Yesterday's decision in Io Group, Inc. v. Veoh Networks, Inc. is generally being hailed around the blogosphere as a win, or at least a bit of good news, for YouTube in its ongoing infringement fight against Viacom. See the L.A. Times, CNet, Wired, Silicon Alley Insider, Techdirt, TechCrunch. Certainly Google is trumpeting the case as a win.
The piece of the decision most commenters are focusing on is the holding that Veoh's automated reformatting of uploaded materials does not create copies for which Veoh is responsible. That's clearly a good precedent for ISPs that process uploaded content somehow (and follows on the heels of the Second Circuit's similar decision in the Cablevision case).
But there's a key component of the decision that is not at all helpful to YouTube.
The Io court specifically noted that Veoh was able to invoke the DMCA safe harbor, shielding it from liability, because "there is no indication that Veoh has failed to police its system to the fullest extent permitted by its architecture." (Slip op. at 29.) Among those policing efforts was Veoh's practice of using "digital fingerprint technology" to "prevent[ ] the some infringing content from ever being uploaded again." But as I've said before, I believe the real driver behind Viacom's suit to be its claim that YouTube has filtering technology that it refuses to use to police Viacom's content. From Paragraph 7 of the Viacom First Amended Complaint:
Moreover, YouTube has deliberately withheld the application of available copyright protection measures in order to coerce rights holders to grant it licenses on favorable terms. YouTube’s chief executive and cofounder Chad Hurley was quoted in the New York Times on February 3, 2007, as saying that YouTube has agreed to use filtering technology “to identify and possibly remove copyrighted material,” but only after YouTube obtains a license from the copyright owner.... Those who refuse to be coerced are subjected to continuing infringement.
So Viacom's claim is that YouTube is not policing its system to the fullest extent permitted by its architecture, and in fact is holding some tools back as a bargaining chip.
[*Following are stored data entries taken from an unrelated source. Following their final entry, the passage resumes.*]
/-- The availability tag of an instruction's page (the `isa` member of its row, `60_exceptions.md` R413). -/
def Instr.isaTag : Instr → IsaTag
  | .adduQb _ _ _ => .dsp
  | .subuQb _ _ _ => .dsp
  | .adduSQb _ _ _ => .dsp
  | .subuSQb _ _ _ => .dsp
  | .muleuSPhQbl _ _ _ => .dsp
  | .muleuSPhQbr _ _ _ => .dsp
  | .adduPh _ _ _ => .dspR2
  | .subuPh _ _ _ => .dspR2
  | .addqPh _ _ _ => .dsp
  | .subqPh _ _ _ => .dsp
  | .adduSPh _ _ _ => .dspR2
  | .subuSPh _ _ _ => .dspR2
  | .addqSPh _ _ _ => .dsp
  | .subqSPh _ _ _ => .dsp
  | .addsc _ _ _ => .dsp
  | .addwc _ _ _ => .dsp
  | .modsub _ _ _ => .dsp
  | .addqSW _ _ _ => .dsp
  | .subqSW _ _ _ => .dsp
  | .muleqSWPhl _ _ _ => .dsp
  | .muleqSWPhr _ _ _ => .dsp
  | .mulqSPh _ _ _ => .dspR2
  | .mulqRsPh _ _ _ => .dsp
  | .radduWQb _ _ => .dsp
  | .cmpuEqQb _ _ => .dsp
  | .cmpuLtQb _ _ => .dsp
  | .cmpuLeQb _ _ => .dsp
  | .pickQb _ _ _ => .dsp
  | .cmpguEqQb _ _ _ => .dsp
  | .cmpguLtQb _ _ _ => .dsp
  | .cmpguLeQb _ _ _ => .dsp
  | .cmpEqPh _ _ => .dsp
  | .cmpLtPh _ _ => .dsp
  | .cmpLePh _ _ => .dsp
  | .pickPh _ _ _ => .dsp
  | .precrqQbPh _ _ _ => .dsp
  | .precrQbPh _ _ _ => .dspR2
  | .packrlPh _ _ _ => .dsp
  | .precrquSQbPh _ _ _ => .dsp
  | .precrqPhW _ _ _ => .dsp
  | .precrqRsPhW _ _ _ => .dsp
  | .cmpgduEqQb _ _ _ => .dspR2
  | .cmpgduLtQb _ _ _ => .dspR2
  | .cmpgduLeQb _ _ _ => .dspR2
  | .precrSraPhW _ _ _ => .dspR2
  | .precrSraRPhW _ _ _ => .dspR2
  | .absqSQb _ _ => .dspR2
  | .replQb _ _ => .dsp
  | .replvQb _ _ => .dsp
  | .precequPhQbl _ _ => .dsp
  | .precequPhQbr _ _ => .dsp
  | .precequPhQbla _ _ => .dsp
  | .precequPhQbra _ _ => .dsp
  | .absqSPh _ _ => .dsp
  | .replPh _ _ => .dsp
  | .replvPh _ _ => .dsp
  | .preceqWPhl _ _ => .dsp
  | .preceqWPhr _ _ => .dsp
  | .absqSW _ _ => .dsp
  | .bitrev _ _ => .dsp
  | .preceuPhQbl _ _ => .dsp
  | .preceuPhQbr _ _ => .dsp
  | .preceuPhQbla _ _ => .dsp
  | .preceuPhQbra _ _ => .dsp
  | .shllQb _ _ _ => .dsp
  | .shrlQb _ _ _ => .dsp
  | .shllvQb _ _ _ => .dsp
  | .shrlvQb _ _ _ => .dsp
  | .shraQb _ _ _ => .dspR2
  | .shraRQb _ _ _ => .dspR2
  | .shravQb _ _ _ => .dspR2
  | .shravRQb _ _ _ => .dspR2
  | .shllPh _ _ _ => .dsp
  | .shraPh _ _ _ => .dsp
  | .shllvPh _ _ _ => .dsp
  | .shravPh _ _ _ => .dsp
  | .shllSPh _ _ _ => .dsp
  | .shraRPh _ _ _ => .dsp
  | .shllvSPh _ _ _ => .dsp
  | .shravRPh _ _ _ => .dsp
  | .shllSW _ _ _ => .dsp
  | .shraRW _ _ _ => .dsp
  | .shllvSW _ _ _ => .dsp
  | .shravRW _ _ _ => .dsp
  | .shrlPh _ _ _ => .dspR2
  | .shrlvPh _ _ _ => .dspR2
  | .adduhQb _ _ _ => .dspR2
  | .subuhQb _ _ _ => .dspR2
  | .adduhRQb _ _ _ => .dspR2
  | .subuhRQb _ _ _ => .dspR2
  | .addqhPh _ _ _ => .dspR2
  | .subqhPh _ _ _ => .dspR2
  | .addqhRPh _ _ _ => .dspR2
  | .subqhRPh _ _ _ => .dspR2
  | .mulPh _ _ _ => .dspR2
  | .mulSPh _ _ _ => .dspR2
  | .addqhW _ _ _ => .dspR2
  | .subqhW _ _ _ => .dspR2
  | .addqhRW _ _ _ => .dspR2
  | .subqhRW _ _ _ => .dspR2
  | .mulqSW _ _ _ => .dspR2
  | .mulqRsW _ _ _ => .dspR2
  | .dpaWPh _ _ _ => .dspR2
  | .dpsWPh _ _ _ => .dspR2
  | .mulsaWPh _ _ _ => .dspR2
  | .dpauHQbl _ _ _ => .dsp
  | .dpaqSWPh _ _ _ => .dsp
  | .dpsqSWPh _ _ _ => .dsp
  | .mulsaqSWPh _ _ _ => .dsp
  | .dpauHQbr _ _ _ => .dsp
  | .dpaxWPh _ _ _ => .dspR2
  | .dpsxWPh _ _ _ => .dspR2
  | .dpsuHQbl _ _ _ => .dsp
  | .dpaqSaLW _ _ _ => .dsp
  | .dpsqSaLW _ _ _ => .dsp
  | .dpsuHQbr _ _ _ => .dsp
  | .maqSaWPhl _ _ _ => .dsp
  | .maqSaWPhr _ _ _ => .dsp
  | .maqSWPhl _ _ _ => .dsp
  | .maqSWPhr _ _ _ => .dsp
  | .dpaqxSWPh _ _ _ => .dspR2
  | .dpsqxSWPh _ _ _ => .dspR2
  | .dpaqxSaWPh _ _ _ => .dspR2
  | .dpsqxSaWPh _ _ _ => .dspR2
  | .append _ _ _ => .dspR2
  | .prepend _ _ _ => .dspR2
  | .balign _ _ _ => .dspR2
  | .extrW _ _ _ => .dsp
  | .extrvW _ _ _ => .dsp
  | .extp _ _ _ => .dsp
  | .extpv _ _ _ => .dsp
  | .extrRW _ _ _ => .dsp
  | .extrvRW _ _ _ => .dsp
  | .extrRsW _ _ _ => .dsp
  | .extrvRsW _ _ _ => .dsp
  | .extpdp _ _ _ => .dsp
  | .extpdpv _ _ _ => .dsp
  | .extrSH _ _ _ => .dsp
  | .extrvSH _ _ _ => .dsp
  | .rddsp _ _ => .dsp
  | .wrdsp _ _ => .dsp
  | .shilo _ _ => .dsp
  | .shilov _ _ => .dsp
  | .mthlip _ _ => .dsp
  | .lwx _ _ _ => .dsp
  | .lhx _ _ _ => .dsp
  | .lbux _ _ _ => .dsp
  | .ldx _ _ _ => .dsp
  | .insv _ _ => .dsp
  | .bposge32 _ => .dsp
  | .bposge32c _ => .dspR3
  | .madd _ _ _ => .preR6
  | .maddu _ _ _ => .preR6
  | .msub _ _ _ => .preR6
  | .msubu _ _ _ => .preR6
  | .mult _ _ _ => .preR6
  | .multu _ _ _ => .preR6
  | .mfhi _ _ => .preR6
  | .mflo _ _ => .preR6
  | .mthi _ _ => .preR6
  | .mtlo _ _ => .preR6

end Sys2Proof
end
To the extent Io and other decisions are holding that, to preserve its DMCA immunity, an ISP has to police its system to the best of its abilities, YouTube may be in trouble (assuming Viacom's facts are accurate).
It's important to note that in the Io decision, the implicit requirement to police the system comes up in the context of discussing vicarious liability, which is not immunized under the DMCA safe harbor. And vicarious liability has two prongs to it, (1) the "right and ability to supervise the infringing activity" and (2) a "direct financial interest" in those activities. The Io court's discussion of policing occurred in the context of addressing the first prong. The second prong would still need to be demonstrated, and that would likely require a showing that, e.g., YouTube's ability to sell ads was somehow enhanced by the infringing content. Maybe that would succeed, maybe it wouldn't.
But I think the same "duty to police" theory may apply under the core of the safe harbor itself, Section 512(c)(1)(A)(ii). Section 512(c)(1) was not at issue in Io because Io never actually even sent a takedown notice; after spotting infringing files on Veoh's site, it decided to proceed directly to an infringement complaint. (Is this another case of, perhaps, some pre-1998 law school grads being a menace?) Section 512(c)(1) says that, in order to keep its immunity, an ISP hosting infringing content must do a few things, one of which is "act[ ] expeditiously to remove, or disable access to, [infringing] material" if it becomes "aware of facts or circumstances from which infringing activity is apparent." Congress called this a "red flag" provision in the legislative history; an ISP cannot simply ignore red flags indicating infringement and wait for the takedown notices to flow in, if it wants to preserve its immunity.
Does choosing not to use a filter that would screen out additional copies of a work cited in a takedown notice constitute ignoring a red flag? Io suggests that the answer may be yes, and if so, YouTube may be in trouble.